Пусть заводчик представит все  колокола  согласно  с  контрак­том;  из них можно сделать выбор, и совсем непригодные для общего строя заменить новыми. Непригодными для стройной коллекции могут быть сочтены: а) те колокола, звук которых будет очень вы­сок против требуемого гармониею тона, потому что их нужно под­вергнуть значительной с внутренней стороны подточке; б) те, кото­рые будут иметь звук много ниже требуемого тона.

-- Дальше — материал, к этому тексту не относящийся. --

-- ==== Sys2Proof/Laws/State.lean ====
section
/-! SUPPORT. One lemma per field per update of the state, and the laws of the general registers (spec 10_state.md R21). -/

namespace Sys2Proof.Machine

/-! ### `x[r] <- v` -/

@[simp] theorem setReg_hi (s : State) (r : Reg) (v : Word) : (s.setReg r v).hi = s.hi := by
  unfold State.setReg; split <;> rfl
@[simp] theorem setReg_lo (s : State) (r : Reg) (v : Word) : (s.setReg r v).lo = s.lo := by
  unfold State.setReg; split <;> rfl
@[simp] theorem setReg_pc (s : State) (r : Reg) (v : Word) : (s.setReg r v).pc = s.pc := by
  unfold State.setReg; split <;> rfl
@[simp] theorem setReg_halt (s : State) (r : Reg) (v : Word) : (s.setReg r v).halt = s.halt := by
  unfold State.setReg; split <;> rfl
@[simp] theorem setReg_mem (s : State) (r : Reg) (v : Word) : (s.setReg r v).mem = s.mem := by
  unfold State.setReg; split <;> rfl
@[simp] theorem setReg_biosLen (s : State) (r : Reg) (v : Word) : (s.setReg r v).biosLen = s.biosLen := by
  unfold State.setReg; split <;> rfl

/-- Two indices other than 0 name the same slot only if they are equal. -/
theorem slot_injective {r q : Reg} (hr : r ≠ 0#5) (hq : q ≠ 0#5) (h : r.toNat - 1 = q.toNat - 1) : r = q := by
  have h1 : r.toNat ≠ 0 := fun h0 => hr (BitVec.eq_of_toNat_eq (by simpa using h0))
  have h2 : q.toNat ≠ 0 := fun h0 => hq (BitVec.eq_of_toNat_eq (by simpa using h0))
  exact BitVec.eq_of_toNat_eq (by omega)

@[simp] theorem reg_zero (s : State) : s.reg 0#5 = 0#32 := by simp [State.reg]

@[simp] theorem setReg_zero (s : State) (v : Word) : s.setReg 0#5 v = s := by simp [State.setReg]

/-- A register other than 0 reads the value written. -/
theorem reg_setReg_same (s : State) {r : Reg} (v : Word) (h : r ≠ 0#5) : (s.setReg r v).reg r = v := by
  simp [State.reg, State.setReg, h]

/-- A write leaves every other register alone. -/
theorem reg_setReg_of_ne (s : State) {r q : Reg} (v : Word) (h : q ≠ r) : (s.setReg r v).reg q = s.reg q := by
  by_cases hr : r = 0#5
  · simp [State.setReg, hr]
  by_cases hq : q = 0#5
  · simp [State.reg, hq]
  have hne : r.toNat - 1 ≠ q.toNat - 1 := fun e => h (slot_injective hr hq e).symm
  simp [State.reg, State.setReg, hr, hq, hne]

/-- Both cases at once. -/
theorem reg_setReg (s : State) (r q : Reg) (v : Word) :
    (s.setReg r v).reg q = if q = r then (if r = 0#5 then 0#32 else v) else s.reg q := by
  by_cases h : q = r
  · subst h
    by_cases h0 : q = 0#5
    · simp [h0]
    · simp [h0, reg_setReg_same]
  · simp [h, reg_setReg_of_ne]

/-! ### `hi`, `lo` and `pc` -/

@[simp] theorem setHiLo_reg (s : State) (h l : Word) (r : Reg) : (s.setHiLo h l).reg r = s.reg r := rfl
@[simp] theorem setHiLo_hi (s : State) (h l : Word) : (s.setHiLo h l).hi = h := rfl
@[simp] theorem setHiLo_lo (s : State) (h l : Word) : (s.setHiLo h l).lo = l := rfl
@[simp] theorem setHiLo_pc (s : State) (h l : Word) : (s.setHiLo h l).pc = s.pc := rfl
@[simp] theorem setHiLo_halt (s : State) (h l : Word) : (s.setHiLo h l).halt = s.halt := rfl
@[simp] theorem setHiLo_mem (s : State) (h l : Word) : (s.setHiLo h l).mem = s.mem := rfl
@[simp] theorem setHiLo_biosLen (s : State) (h l : Word) : (s.setHiLo h l).biosLen = s.biosLen := rfl

@[simp] theorem setHi_reg (s : State) (v : Word) (r : Reg) : (s.setHi v).reg r = s.reg r := rfl
@[simp] theorem setHi_hi (s : State) (v : Word) : (s.setHi v).hi = v := rfl
@[simp] theorem setHi_lo (s : State) (v : Word) : (s.setHi v).lo = s.lo := rfl
@[simp] theorem setHi_pc (s : State) (v : Word) : (s.setHi v).pc = s.pc := rfl
@[simp] theorem setHi_halt (s : State) (v : Word) : (s.setHi v).halt = s.halt := rfl
@[simp] theorem setHi_mem (s : State) (v : Word) : (s.setHi v).mem = s.mem := rfl
@[simp] theorem setHi_biosLen (s : State) (v : Word) : (s.setHi v).biosLen = s.biosLen := rfl

@[simp] theorem setLo_reg (s : State) (v : Word) (r : Reg) : (s.setLo v).reg r = s.reg r := rfl
@[simp] theorem setLo_hi (s : State) (v : Word) : (s.setLo v).hi = s.hi := rfl
@[simp] theorem setLo_lo (s : State) (v : Word) : (s.setLo v).lo = v := rfl
@[simp] theorem setLo_pc (s : State) (v : Word) : (s.setLo v).pc = s.pc := rfl
@[simp] theorem setLo_halt (s : State) (v : Word) : (s.setLo v).halt = s.halt := rfl
@[simp] theorem setLo_mem (s : State) (v : Word) : (s.setLo v).mem = s.mem := rfl
@[simp] theorem setLo_biosLen (s : State) (v : Word) : (s.setLo v).biosLen = s.biosLen := rfl

@[simp] theorem setPc_reg (s : State) (v : Word) (r : Reg) : (s.setPc v).reg r = s.reg r := rfl
@[simp] theorem setPc_hi (s : State) (v : Word) : (s.setPc v).hi = s.hi := rfl
@[simp] theorem setPc_lo (s : State) (v : Word) : (s.setPc v).lo = s.lo := rfl
@[simp] theorem setPc_pc (s : State) (v : Word) : (s.setPc v).pc = v := rfl
@[simp] theorem setPc_halt (s : State) (v : Word) : (s.setPc v).halt = s.halt := rfl
@[simp] theorem setPc_mem (s : State) (v : Word) : (s.setPc v).mem = s.mem := rfl
@[simp] theorem setPc_biosLen (s : State) (v : Word) : (s.setPc v).biosLen = s.biosLen := rfl

@[simp] theorem advance_reg (s : State) (r : Reg) : (advance s).reg r = s.reg r := rfl
@[simp] theorem advance_hi (s : State) : (advance s).hi = s.hi := rfl
@[simp] theorem advance_lo (s : State) : (advance s).lo = s.lo := rfl
@[simp] theorem advance_pc (s : State) : (advance s).pc = s.pc + 4 := rfl
@[simp] theorem advance_halt (s : State) : (advance s).halt = s.halt := rfl
@[simp] theorem advance_mem (s : State) : (advance s).mem = s.mem := rfl
@[simp] theorem advance_biosLen (s : State) : (advance s).biosLen = s.biosLen := rfl

/-! ### `halt` and the memory -/

@[simp] theorem withHalt_reg (s : State) (h : Halt) (r : Reg) : ({ s with halt := h } : State).reg r = s.reg r := rfl
@[simp] theorem withMem_reg (s : State) (m : Memory) (r : Reg) : ({ s with mem := m } : State).reg r = s.reg r := rfl

@[simp] theorem resetEvent_reg (s : State) (r : Reg) : (resetEvent s).reg r = s.reg r := rfl
@[simp] theorem resetEvent_hi (s : State) : (resetEvent s).hi = s.hi := rfl
@[simp] theorem resetEvent_lo (s : State) : (resetEvent s).lo = s.lo := rfl
@[simp] theorem resetEvent_pc (s : State) : (resetEvent s).pc = Config.resetPc := rfl
@[simp] theorem resetEvent_halt (s : State) : (resetEvent s).halt = .running := rfl
@[simp] theorem resetEvent_mem (s : State) : (resetEvent s).mem = s.mem := rfl
@[simp] theorem resetEvent_biosLen (s : State) : (resetEvent s).biosLen = s.biosLen := rfl

end Sys2Proof.Machine
end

Предлагаемая замена непригодных колоколов новыми, по моему мнению, не долж­на привести комиссию к особенно большим расходам: во-первых, потому, что перемены потребуют, без всякого сомнения, только некоторые колокола; во-вторых, потому, что переменять придется колокола меньшего веса.

Большой колокол, отлитый в 1656 пудов, издает отличный звук, и его тон будет принят за основной; второй колокол, отлитый в 970 пудов и повешенный на колокольню 14-го числа прошедшего июня, в присутствии великого князя Константина Николаевича, потребует незначительной подточки; а эти два колокола составляют почти 2/3 всего веса 4073 пуда 20 фунтов, который должен заклю­чаться во всех 13 колоколах.

Если же еще придется переменить и третий колокол (полиелей­ный) в 600 пудов, то на остальные колокола падет самый незна­чительный вес.

Высказав все это, я просил почтить меня положительным отве­том на мое предложение, относительно гармонического строя ко­локолов.

Канцелярия комиссии, от 29 сентября того же 1879 года за №858, прислала мне такое уведомление: «Заявление ваше от 26 июля сего года, о гармоническом строе колоколов для храма, было слушано присутствием комиссии 4 августа сего года. При этом комиссия по­становила заявление ваше иметь в виду. Но так как вновь отлитые колокола (четыре) еще комиссией не приняты, то канцелярия, по приеме их, вновь доложит ваше заявление комиссии и о последую­щем вас уведомит».

После этого уведомления, я, для устройства по своей идее музы­кального звона в храме Спасителя, с большею горячностью при­нялся за приготовление камертонов и приготовил их в пределах двух с половиною октав семнадцать на резонансовых ящиках, из коих самый большой камертон, имеющий в ветвях своих 7 вершков длины, совершает 222,66 простых колебаний в секунду и издает чистую верхнюю октаву самого большого колокола, совершающего 111,33 простых колебаний в секунду (близко к la0 или А1 нормаль­ного диапазона = 108,75 простых колебаний в секунду).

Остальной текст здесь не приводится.